**WHAT TO DO**
Print each record exactly, with no word added or removed.

**AVAILABLE DATA**

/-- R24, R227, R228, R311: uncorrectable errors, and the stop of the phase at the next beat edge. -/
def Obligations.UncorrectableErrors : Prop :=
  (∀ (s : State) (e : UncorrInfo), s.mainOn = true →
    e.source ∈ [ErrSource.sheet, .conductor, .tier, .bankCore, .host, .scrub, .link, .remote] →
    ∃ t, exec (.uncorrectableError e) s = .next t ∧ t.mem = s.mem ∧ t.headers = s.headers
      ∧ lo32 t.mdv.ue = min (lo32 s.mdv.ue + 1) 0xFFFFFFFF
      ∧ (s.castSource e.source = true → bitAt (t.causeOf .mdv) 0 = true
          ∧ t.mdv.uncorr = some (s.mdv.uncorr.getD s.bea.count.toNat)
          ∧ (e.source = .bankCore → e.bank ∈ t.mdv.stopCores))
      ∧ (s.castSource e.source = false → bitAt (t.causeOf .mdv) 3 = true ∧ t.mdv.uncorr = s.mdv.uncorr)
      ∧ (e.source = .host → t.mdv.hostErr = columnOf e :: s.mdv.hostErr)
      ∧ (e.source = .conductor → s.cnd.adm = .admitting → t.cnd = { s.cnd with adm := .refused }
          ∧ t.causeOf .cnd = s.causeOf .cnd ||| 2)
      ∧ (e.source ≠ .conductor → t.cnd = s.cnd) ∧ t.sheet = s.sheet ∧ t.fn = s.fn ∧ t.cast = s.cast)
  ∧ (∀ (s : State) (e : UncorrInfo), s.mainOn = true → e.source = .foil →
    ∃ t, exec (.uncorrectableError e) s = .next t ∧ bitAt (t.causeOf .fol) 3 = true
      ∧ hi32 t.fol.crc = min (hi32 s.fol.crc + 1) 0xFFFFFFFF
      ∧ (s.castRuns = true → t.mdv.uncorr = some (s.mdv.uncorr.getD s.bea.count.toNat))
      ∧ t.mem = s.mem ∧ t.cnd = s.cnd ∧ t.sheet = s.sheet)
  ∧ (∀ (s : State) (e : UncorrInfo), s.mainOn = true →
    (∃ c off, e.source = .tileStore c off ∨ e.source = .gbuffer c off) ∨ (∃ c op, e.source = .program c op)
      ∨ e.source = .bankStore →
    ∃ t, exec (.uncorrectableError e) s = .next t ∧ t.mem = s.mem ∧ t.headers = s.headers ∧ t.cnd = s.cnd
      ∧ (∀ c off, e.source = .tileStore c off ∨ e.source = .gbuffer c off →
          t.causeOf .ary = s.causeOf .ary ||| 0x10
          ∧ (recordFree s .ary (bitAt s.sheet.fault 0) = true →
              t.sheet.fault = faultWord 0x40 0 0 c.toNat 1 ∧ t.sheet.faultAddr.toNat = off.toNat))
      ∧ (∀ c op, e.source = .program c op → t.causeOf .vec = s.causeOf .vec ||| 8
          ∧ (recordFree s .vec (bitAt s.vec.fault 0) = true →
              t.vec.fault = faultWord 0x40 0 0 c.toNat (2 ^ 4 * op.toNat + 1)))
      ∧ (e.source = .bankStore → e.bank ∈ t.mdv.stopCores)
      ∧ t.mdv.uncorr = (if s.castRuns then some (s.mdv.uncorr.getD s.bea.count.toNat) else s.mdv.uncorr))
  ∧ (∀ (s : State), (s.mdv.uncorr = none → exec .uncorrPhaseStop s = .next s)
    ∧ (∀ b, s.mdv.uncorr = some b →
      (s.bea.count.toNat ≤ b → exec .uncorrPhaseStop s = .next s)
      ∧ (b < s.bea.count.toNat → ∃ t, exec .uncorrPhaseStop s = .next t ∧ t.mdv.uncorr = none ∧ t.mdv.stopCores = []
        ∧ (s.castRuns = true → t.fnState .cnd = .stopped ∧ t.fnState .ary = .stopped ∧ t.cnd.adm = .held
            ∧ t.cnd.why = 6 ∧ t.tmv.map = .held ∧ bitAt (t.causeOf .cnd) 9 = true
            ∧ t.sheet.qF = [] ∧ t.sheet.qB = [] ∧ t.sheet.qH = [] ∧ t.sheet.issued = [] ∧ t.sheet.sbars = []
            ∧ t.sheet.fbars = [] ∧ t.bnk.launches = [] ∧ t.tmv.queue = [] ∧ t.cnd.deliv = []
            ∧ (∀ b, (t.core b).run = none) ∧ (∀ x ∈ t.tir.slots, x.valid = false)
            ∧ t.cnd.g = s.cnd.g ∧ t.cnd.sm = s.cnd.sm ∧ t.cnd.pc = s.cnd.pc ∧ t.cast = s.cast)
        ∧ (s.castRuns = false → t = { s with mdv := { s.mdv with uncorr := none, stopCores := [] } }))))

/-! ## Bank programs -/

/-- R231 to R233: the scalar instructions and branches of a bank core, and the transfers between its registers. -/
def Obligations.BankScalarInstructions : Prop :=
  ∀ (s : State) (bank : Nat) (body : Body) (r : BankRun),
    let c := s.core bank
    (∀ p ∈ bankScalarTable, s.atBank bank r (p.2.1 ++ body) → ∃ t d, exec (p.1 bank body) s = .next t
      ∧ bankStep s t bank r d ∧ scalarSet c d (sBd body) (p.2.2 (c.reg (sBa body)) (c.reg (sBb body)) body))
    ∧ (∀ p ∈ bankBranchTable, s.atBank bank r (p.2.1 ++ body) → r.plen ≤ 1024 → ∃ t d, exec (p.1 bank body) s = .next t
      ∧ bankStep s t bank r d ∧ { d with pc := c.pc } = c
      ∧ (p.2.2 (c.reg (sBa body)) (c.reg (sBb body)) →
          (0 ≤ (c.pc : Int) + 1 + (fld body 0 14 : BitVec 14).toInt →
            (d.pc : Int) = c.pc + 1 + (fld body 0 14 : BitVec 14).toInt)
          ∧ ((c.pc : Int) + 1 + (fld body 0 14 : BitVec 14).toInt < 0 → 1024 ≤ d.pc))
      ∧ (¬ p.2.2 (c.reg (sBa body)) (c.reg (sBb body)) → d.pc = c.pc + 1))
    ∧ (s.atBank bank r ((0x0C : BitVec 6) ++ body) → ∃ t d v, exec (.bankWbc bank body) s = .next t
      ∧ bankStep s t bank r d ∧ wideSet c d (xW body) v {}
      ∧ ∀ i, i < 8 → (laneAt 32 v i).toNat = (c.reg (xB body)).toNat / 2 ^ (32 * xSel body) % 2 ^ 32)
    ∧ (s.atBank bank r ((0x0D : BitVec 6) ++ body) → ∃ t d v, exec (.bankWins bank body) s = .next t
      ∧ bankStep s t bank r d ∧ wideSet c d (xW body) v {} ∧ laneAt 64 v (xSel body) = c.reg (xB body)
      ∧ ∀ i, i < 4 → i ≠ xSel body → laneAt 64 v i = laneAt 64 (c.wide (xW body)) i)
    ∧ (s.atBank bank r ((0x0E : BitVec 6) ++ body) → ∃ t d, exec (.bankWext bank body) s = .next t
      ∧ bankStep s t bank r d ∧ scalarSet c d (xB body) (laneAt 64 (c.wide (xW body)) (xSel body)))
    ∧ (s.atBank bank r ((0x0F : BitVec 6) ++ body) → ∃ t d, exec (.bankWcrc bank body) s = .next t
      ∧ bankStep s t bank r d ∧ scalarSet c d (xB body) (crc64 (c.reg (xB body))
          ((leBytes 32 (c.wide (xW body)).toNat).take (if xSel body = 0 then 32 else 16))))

**RESPONSE FOR THIS EXERCISE**
/-- R24, R227, R228, R311: uncorrectable errors, and the stop of the phase at the next beat edge. -/
def Obligations.UncorrectableErrors : Prop :=
  (∀ (s : State) (e : UncorrInfo), s.mainOn = true →
    e.source ∈ [ErrSource.sheet, .conductor, .tier, .bankCore, .host, .scrub, .link, .remote] →
    ∃ t, exec (.uncorrectableError e) s = .next t ∧ t.mem = s.mem ∧ t.headers = s.headers
      ∧ lo32 t.mdv.ue = min (lo32 s.mdv.ue + 1) 0xFFFFFFFF
      ∧ (s.castSource e.source = true → bitAt (t.causeOf .mdv) 0 = true
          ∧ t.mdv.uncorr = some (s.mdv.uncorr.getD s.bea.count.toNat)
          ∧ (e.source = .bankCore → e.bank ∈ t.mdv.stopCores))
      ∧ (s.castSource e.source = false → bitAt (t.causeOf .mdv) 3 = true ∧ t.mdv.uncorr = s.mdv.uncorr)
      ∧ (e.source = .host → t.mdv.hostErr = columnOf e :: s.mdv.hostErr)
      ∧ (e.source = .conductor → s.cnd.adm = .admitting → t.cnd = { s.cnd with adm := .refused }
          ∧ t.causeOf .cnd = s.causeOf .cnd ||| 2)
      ∧ (e.source ≠ .conductor → t.cnd = s.cnd) ∧ t.sheet = s.sheet ∧ t.fn = s.fn ∧ t.cast = s.cast)
  ∧ (∀ (s : State) (e : UncorrInfo), s.mainOn = true → e.source = .foil →
    ∃ t, exec (.uncorrectableError e) s = .next t ∧ bitAt (t.causeOf .fol) 3 = true
      ∧ hi32 t.fol.crc = min (hi32 s.fol.crc + 1) 0xFFFFFFFF
      ∧ (s.castRuns = true → t.mdv.uncorr = some (s.mdv.uncorr.getD s.bea.count.toNat))
      ∧ t.mem = s.mem ∧ t.cnd = s.cnd ∧ t.sheet = s.sheet)
  ∧ (∀ (s : State) (e : UncorrInfo), s.mainOn = true →
    (∃ c off, e.source = .tileStore c off ∨ e.source = .gbuffer c off) ∨ (∃ c op, e.source = .program c op)
      ∨ e.source = .bankStore →
    ∃ t, exec (.uncorrectableError e) s = .next t ∧ t.mem = s.mem ∧ t.headers = s.headers ∧ t.cnd = s.cnd
      ∧ (∀ c off, e.source = .tileStore c off ∨ e.source = .gbuffer c off →
          t.causeOf .ary = s.causeOf .ary ||| 0x10
          ∧ (recordFree s .ary (bitAt s.sheet.fault 0) = true →
              t.sheet.fault = faultWord 0x40 0 0 c.toNat 1 ∧ t.sheet.faultAddr.toNat = off.toNat))
      ∧ (∀ c op, e.source = .program c op → t.causeOf .vec = s.causeOf .vec ||| 8
          ∧ (recordFree s .vec (bitAt s.vec.fault 0) = true →
              t.vec.fault = faultWord 0x40 0 0 c.toNat (2 ^ 4 * op.toNat + 1)))
      ∧ (e.source = .bankStore → e.bank ∈ t.mdv.stopCores)
      ∧ t.mdv.uncorr = (if s.castRuns then some (s.mdv.uncorr.getD s.bea.count.toNat) else s.mdv.uncorr))
  ∧ (∀ (s : State), (s.mdv.uncorr = none → exec .uncorrPhaseStop s = .next s)
    ∧ (∀ b, s.mdv.uncorr = some b →
      (s.bea.count.toNat ≤ b → exec .uncorrPhaseStop s = .next s)
      ∧ (b < s.bea.count.toNat → ∃ t, exec .uncorrPhaseStop s = .next t ∧ t.mdv.uncorr = none ∧ t.mdv.stopCores = []
        ∧ (s.castRuns = true → t.fnState .cnd = .stopped ∧ t.fnState .ary = .stopped ∧ t.cnd.adm = .held
            ∧ t.cnd.why = 6 ∧ t.tmv.map = .held ∧ bitAt (t.causeOf .cnd) 9 = true
            ∧ t.sheet.qF = [] ∧ t.sheet.qB = [] ∧ t.sheet.qH = [] ∧ t.sheet.issued = [] ∧ t.sheet.sbars = []
            ∧ t.sheet.fbars = [] ∧ t.bnk.launches = [] ∧ t.tmv.queue = [] ∧ t.cnd.deliv = []
            ∧ (∀ b, (t.core b).run = none) ∧ (∀ x ∈ t.tir.slots, x.valid = false)
            ∧ t.cnd.g = s.cnd.g ∧ t.cnd.sm = s.cnd.sm ∧ t.cnd.pc = s.cnd.pc ∧ t.cast = s.cast)
        ∧ (s.castRuns = false → t = { s with mdv := { s.mdv with uncorr := none, stopCores := [] } }))))

/-! ## Bank programs -/

/-- R231 to R233: the scalar instructions and branches of a bank core, and the transfers between its registers. -/
def Obligations.BankScalarInstructions : Prop :=
  ∀ (s : State) (bank : Nat) (body : Body) (r : BankRun),
    let c := s.core bank
    (∀ p ∈ bankScalarTable, s.atBank bank r (p.2.1 ++ body) → ∃ t d, exec (p.1 bank body) s = .next t
      ∧ bankStep s t bank r d ∧ scalarSet c d (sBd body) (p.2.2 (c.reg (sBa body)) (c.reg (sBb body)) body))
    ∧ (∀ p ∈ bankBranchTable, s.atBank bank r (p.2.1 ++ body) → r.plen ≤ 1024 → ∃ t d, exec (p.1 bank body) s = .next t
      ∧ bankStep s t bank r d ∧ { d with pc := c.pc } = c
      ∧ (p.2.2 (c.reg (sBa body)) (c.reg (sBb body)) →
          (0 ≤ (c.pc : Int) + 1 + (fld body 0 14 : BitVec 14).toInt →
            (d.pc : Int) = c.pc + 1 + (fld body 0 14 : BitVec 14).toInt)
          ∧ ((c.pc : Int) + 1 + (fld body 0 14 : BitVec 14).toInt < 0 → 1024 ≤ d.pc))
      ∧ (¬ p.2.2 (c.reg (sBa body)) (c.reg (sBb body)) → d.pc = c.pc + 1))
    ∧ (s.atBank bank r ((0x0C : BitVec 6) ++ body) → ∃ t d v, exec (.bankWbc bank body) s = .next t
      ∧ bankStep s t bank r d ∧ wideSet c d (xW body) v {}
      ∧ ∀ i, i < 8 → (laneAt 32 v i).toNat = (c.reg (xB body)).toNat / 2 ^ (32 * xSel body) % 2 ^ 32)
    ∧ (s.atBank bank r ((0x0D : BitVec 6) ++ body) → ∃ t d v, exec (.bankWins bank body) s = .next t
      ∧ bankStep s t bank r d ∧ wideSet c d (xW body) v {} ∧ laneAt 64 v (xSel body) = c.reg (xB body)
      ∧ ∀ i, i < 4 → i ≠ xSel body → laneAt 64 v i = laneAt 64 (c.wide (xW body)) i)
    ∧ (s.atBank bank r ((0x0E : BitVec 6) ++ body) → ∃ t d, exec (.bankWext bank body) s = .next t
      ∧ bankStep s t bank r d ∧ scalarSet c d (xB body) (laneAt 64 (c.wide (xW body)) (xSel body)))
    ∧ (s.atBank bank r ((0x0F : BitVec 6) ++ body) → ∃ t d, exec (.bankWcrc bank body) s = .next t
      ∧ bankStep s t bank r d ∧ scalarSet c d (xB body) (crc64 (c.reg (xB body))
          ((leBytes 32 (c.wide (xW body)).toNat).take (if xSel body = 0 then 32 else 16))))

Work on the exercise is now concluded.